When the hit set becomes empty, that is when no version meets all the predicates evaluated so far, the attribute expression fails and processing is finished immediately. All remaining predicates will not be evaluated. Even remaining predicates without influence on the hit set (for example message predicates) will not be processed. Processing continues with the next attribute expression. If all attribute expressions finish prematurely, the whole version binding fails. In the following example, the first attribute expression fails and the second alternative leads to success.

	Initial hit set:	( bar[busy] )

	Evaluate Predicate:	ge (status, saved),

	New hit set (empty):	( )

	Evaluate next attribute expression
	starting with initial hit set again:	( bar[busy] )

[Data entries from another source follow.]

/-- Scopes of ACQ, REL and FENCE (R153). -/
inductive Scope where
  | context | core | cluster | die | device | system
deriving DecidableEq, Repr

/-- Rounding modes (R65, field RM of R201). -/
inductive RMode where
  | rne | rtz | sr
deriving DecidableEq, Repr

/-- The Flue's functions (R89). -/
inductive FnCode where
  | exp2 | log2 | rcp | rsqrt | sqrt | tanh | sigm | silu | gelu | erf | sinpi | cospi
deriving DecidableEq, Repr

/-- Semirings (R83). -/
inductive Semiring where
  | plusTimes | maxPlus | minPlus | orAnd
deriving DecidableEq, Repr

/-- Conditions of CMP (R221). -/
inductive Cond where
  | eq | ne | lt | ge | ltn | gen | tst | ntst
deriving DecidableEq, Repr

/-- Conditions of BRC (R230). -/
inductive BCond where
  | eqz | nez | ltz | gez | gtz | lez
deriving DecidableEq, Repr

/-- Barrier scopes (R197, R240). -/
inductive BScope where
  | cluster | die | launch
deriving DecidableEq, Repr

/-- Handle states (R121). -/
inductive HState where
  | free | filling | full | draining
deriving DecidableEq, Repr

/-- Widths of SEXT and ZEXT (R222). -/
inductive ExtW where
  | w8 | w16 | w32
deriving DecidableEq, Repr

/-- GREAD field selectors (R197). -/
inductive GField where
  | base | cnt | stp | idx | bnd | attr
deriving DecidableEq, Repr

/-- Reduction operations (R291). -/
inductive RedOp where
  | add | max | min
deriving DecidableEq, Repr

/-- Reduction formats (R291). -/
inductive RedFmt where
  | f32 | bf16 | f16 | i32
deriving DecidableEq, Repr

/-- Page sizes of TLBI and XINV (R250). -/
inductive PSize where
  | k4 | k64 | m2 | g1
deriving DecidableEq, Repr

/-- Scopes of TLBI (R250). -/
inductive TScope where
  | core | cluster | die | device
deriving DecidableEq, Repr

/-- Kinds of PSETD (R322). -/
inductive PKind where
  | diag | perm | onehot
deriving DecidableEq, Repr

/-- The control and status registers (R226). -/
inductive CsrName where
  | bix | cyc | mode | vallot | rbase | ldepth | rpos | nstat | cstat | mqdst | guard | lse | srseed | srctr
  | epscl | epclp | bimlim | occ | dlen | lpass | gcid | lcid | codebase | wsstl
  | chstl (n : Fin 4) | mbser | bkt (n : Fin 16) | hctx | tsw (n : Fin 4)
deriving DecidableEq, Repr

/-! Forms of the S0 and S1 slots (R197). -/

/-- Form R: D, SA, SB. -/
structure FR where
  c : Common
  lit : Lit
  d : Dst
  a : Src
  b : Src
deriving DecidableEq, Repr

/-- Form R with SB zero. -/
structure FR1 where
  c : Common
  lit : Lit
  d : Dst
  a : Src
deriving DecidableEq, Repr

/-- Form R with SA only. -/
structure FRa where
  c : Common
  lit : Lit
  a : Src
deriving DecidableEq, Repr

/-- Form R with the width in F2 (SEXT, ZEXT). -/
structure FExt where
  c : Common
  lit : Lit
  d : Dst
  a : Src
  w : ExtW
deriving DecidableEq, Repr

/-- LIH: the literal is its SB (R222). -/
structure FLih where
  c : Common
  imm : BitVec 32
  d : Dst
  a : Src
deriving DecidableEq, Repr

/-- Form C (CMP). -/
structure FC where
  c : Common
  lit : Lit
  bd : Fin 8
  a : Src
  b : Src
  cond : Cond
deriving DecidableEq, Repr

/-- Form L (SEL). -/
structure FSel where
  c : Common
  lit : Lit
  dx : Fin 32
  bs : Fin 8
  a : Src
  b : Src
deriving DecidableEq, Repr

/-- The immediate of LI: i14 in the slot word, or the literal (R222). -/
inductive LiImm where
  | i14 (v : BitVec 14)
  | lit (v : BitVec 32)
deriving DecidableEq, Repr

/-- Form I (LI). -/
structure FI where
  c : Common
  d : Dst
  imm : LiImm
deriving DecidableEq, Repr

/-- Form G (GAND, GOR). -/
structure FG where
  c : Common
  bd : Fin 8
  ba : Fin 8
  na : Bool
  bb : Fin 8
  nb : Bool
deriving DecidableEq, Repr

/-- Form G with BB and NB zero (GNOT). -/
structure FG1 where
  c : Common
  bd : Fin 8
  ba : Fin 8
  na : Bool
deriving DecidableEq, Repr

/-- Form A (GSET). -/
structure FA where
  c : Common
  lit : Lit
  gn : Fin 16
  dim : Fin 6
  a : Src
  b : Src
deriving DecidableEq, Repr

/-- Form A with BI and DIM zero (GBASE). -/
structure FAb where
  c : Common
  lit : Lit
  gn : Fin 16
  a : Src
  b : Src
deriving DecidableEq, Repr

/-- Form A with only GN used (GSTEP). -/
structure FAg where
  c : Common
  gn : Fin 16
deriving DecidableEq, Repr

/-- Form Q (GREAD). -/
structure FQ where
  c : Common
  d : Dst
  gn : Fin 16
  dim : Fin 6
  fs : GField
deriving DecidableEq, Repr

/-- Form X (CSRW, CSRS, CSRC). -/
structure FX where
  c : Common
  lit : Lit
  d : Dst
  a : Src
  csr : CsrName
deriving DecidableEq, Repr

/-- Form X with SA zero (CSRR). -/
structure FXr where
  c : Common
  d : Dst
  csr : CsrName
deriving DecidableEq, Repr

/-- Form J without a destination (BR): the literal is the offset. -/
structure FJ where
  c : Common
  off : BitVec 32
deriving DecidableEq, Repr

/-- Form J with a destination (CALL). -/
structure FJd where
  c : Common
  off : BitVec 32
  d : Dst
deriving DecidableEq, Repr

/-- Form K (BRC). -/
structure FK where
  c : Common
  off : BitVec 32
  a : Src
  cond : BCond
deriving DecidableEq, Repr

/-- The counts of LOOP: from x(SA) on, or the literal (R232). -/
inductive LoopCnt where
  | regs (sa : Fin 32) (nd : Fin 6)
  | lit (v : BitVec 32)
deriving DecidableEq, Repr

/-- Form P (LOOP). -/
structure FP where
  c : Common
  cnt : LoopCnt
  bl : Fin 16
deriving DecidableEq, Repr

/-- Form Z. -/
structure FZ where
  c : Common
deriving DecidableEq, Repr

/-- Form N (GROW, SHRINK). -/
structure FN where
  c : Common
  n : Fin 32
deriving DecidableEq, Repr

/-- Form B (barriers). -/
structure FB where
  c : Common
  bsc : BScope
  bn : Fin 64
deriving DecidableEq, Repr

/-- Form W (WAITH). -/
structure FW where
  c : Common
  h : Fin 64
  hs : HState
deriving DecidableEq, Repr

/-- Form Y (WAITQ): `ne1` is NE − 1. -/
structure FY where
  c : Common
  mq : Fin 4
  ne1 : Fin 16
deriving DecidableEq, Repr

/-- Form T (TRAP). -/
structure FT where
  c : Common
  code : BitVec 8
deriving DecidableEq, Repr

/-- TLBI (R203). -/
structure FTlbi where
  c : Common
  lit : Lit
  a : Src
  b : Src
  size : PSize
  scope : TScope
deriving DecidableEq, Repr

/-! Forms of the LD and ST slots (R198). -/

/-- Form M without an index vector. -/
structure FM where
  c : Common
  vd : VOp
  fmt : Fmt
  t : Bool
  nrow : Fin 32
  nu : Fin 32
  gn : Fin 16
deriving DecidableEq, Repr

/-- Form M with an index vector (LDG). -/
structure FMx where
  c : Common
  vd : VOp
  vx : VOp
  fmt : Fmt
  nrow : Fin 32
  nu : Fin 32
  gn : Fin 16
deriving DecidableEq, Repr

/-- Form S of LDS. -/
structure FLds where
  c : Common
  d : Fin 32
  a : Src
  off : BitVec 16
  sz : Fin 4
  sp : Bool
  strm : Fin 16
deriving DecidableEq, Repr

/-- Form S of STS. -/
structure FSts where
  c : Common
  a : Src
  b : Src
  off : BitVec 16
  sz : Fin 4
  sp : Bool
  strm : Fin 16
deriving DecidableEq, Repr

/-- Form S of TOUCH and TOUCHW. -/
structure FTouch where
  c : Common
  a : Src
  b : Src
  off : BitVec 16
deriving DecidableEq, Repr

/-- Form S of PRF. -/
structure FPrf where
  c : Common
  a : Src
  b : Src
  off : BitVec 16
  sp : Bool
deriving DecidableEq, Repr

/-- Form S of ACQ; `w64` is SZ. -/
structure FAcq where
  c : Common
  d : Fin 32
  a : Src
  off : BitVec 16
  w64 : Bool
  sp : Bool
  strm : Fin 16
  scp : Scope
deriving DecidableEq, Repr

	Evaluate Predicate:	eq (status, busy);

	Final hit set:	( bar[busy] )

When evaluation reaches the end of an attribute expression without the hit set being empty, two cases are possible. First, the hit set contains exactly one version and everything is fine. This is usually the desired state and rule evaluation returns the remaining version as bind result. Second, the hit set may contain more than one version. In this case, the evaluation algorithm depends on the expected result. When a unique version binding is expected, this is treated as failure and evaluation goes on with the next attribute expression. Non-unique version binding regards this as success and returns the whole hit set.

Extending the hit set during evaluation of an attribute expression is not possible. This would be against the nature of the version bind rules and would make them much more difficult to understand. Hit set extension may only happen by letting the current attribute expression fail and begin with a new one and the maximum hit set.

Failure of an attribute expression must not necessarily be caused by an empty hit set. It may also be caused by user interaction or by external constraints. The following rules exemplify user interaction:

	eq (state, busy), confirm (select busy version ?, y);
	ge (state, busy), max (version).

where the user will be asked for confirmation to select the busy version, and external constraints:

	exists (otto, 1.0), eq (state, busy);
	ge (state, busy), max (version).

where selection of the busy version happens only, when version 1.0 of otto exists (this example is somewhat silly). Predicates like confirm and exists don't care about the hit set. They provide the possibility to impose external control on the evaluation of version bind rules. An attribute expression may be finished prematurely and control switches to the next one.

There is another operator, the cut operator, that forces the whole bind operation to finish (and fail). Typically the cut operator stands at the end of an attribute expression that should never succeed. The following is a typical example for use of this. Version binding fails, if there is an update lock set on the most recent version.

	max (version), hasattr (locker), cut (history is locked !);
	max (version).

The cut operator accepts a string argument that will be written to the standard output.

NAME PATTERNS

Each attribute expression may start with a pattern, against which the name to be bound is matched. Only when the name matches the pattern, the corresponding attribute expression will be evaluated. If not, the attribute expression will be skipped. When the pattern is omitted in the attribute expression (as in our example above), the expression is evaluated for each name.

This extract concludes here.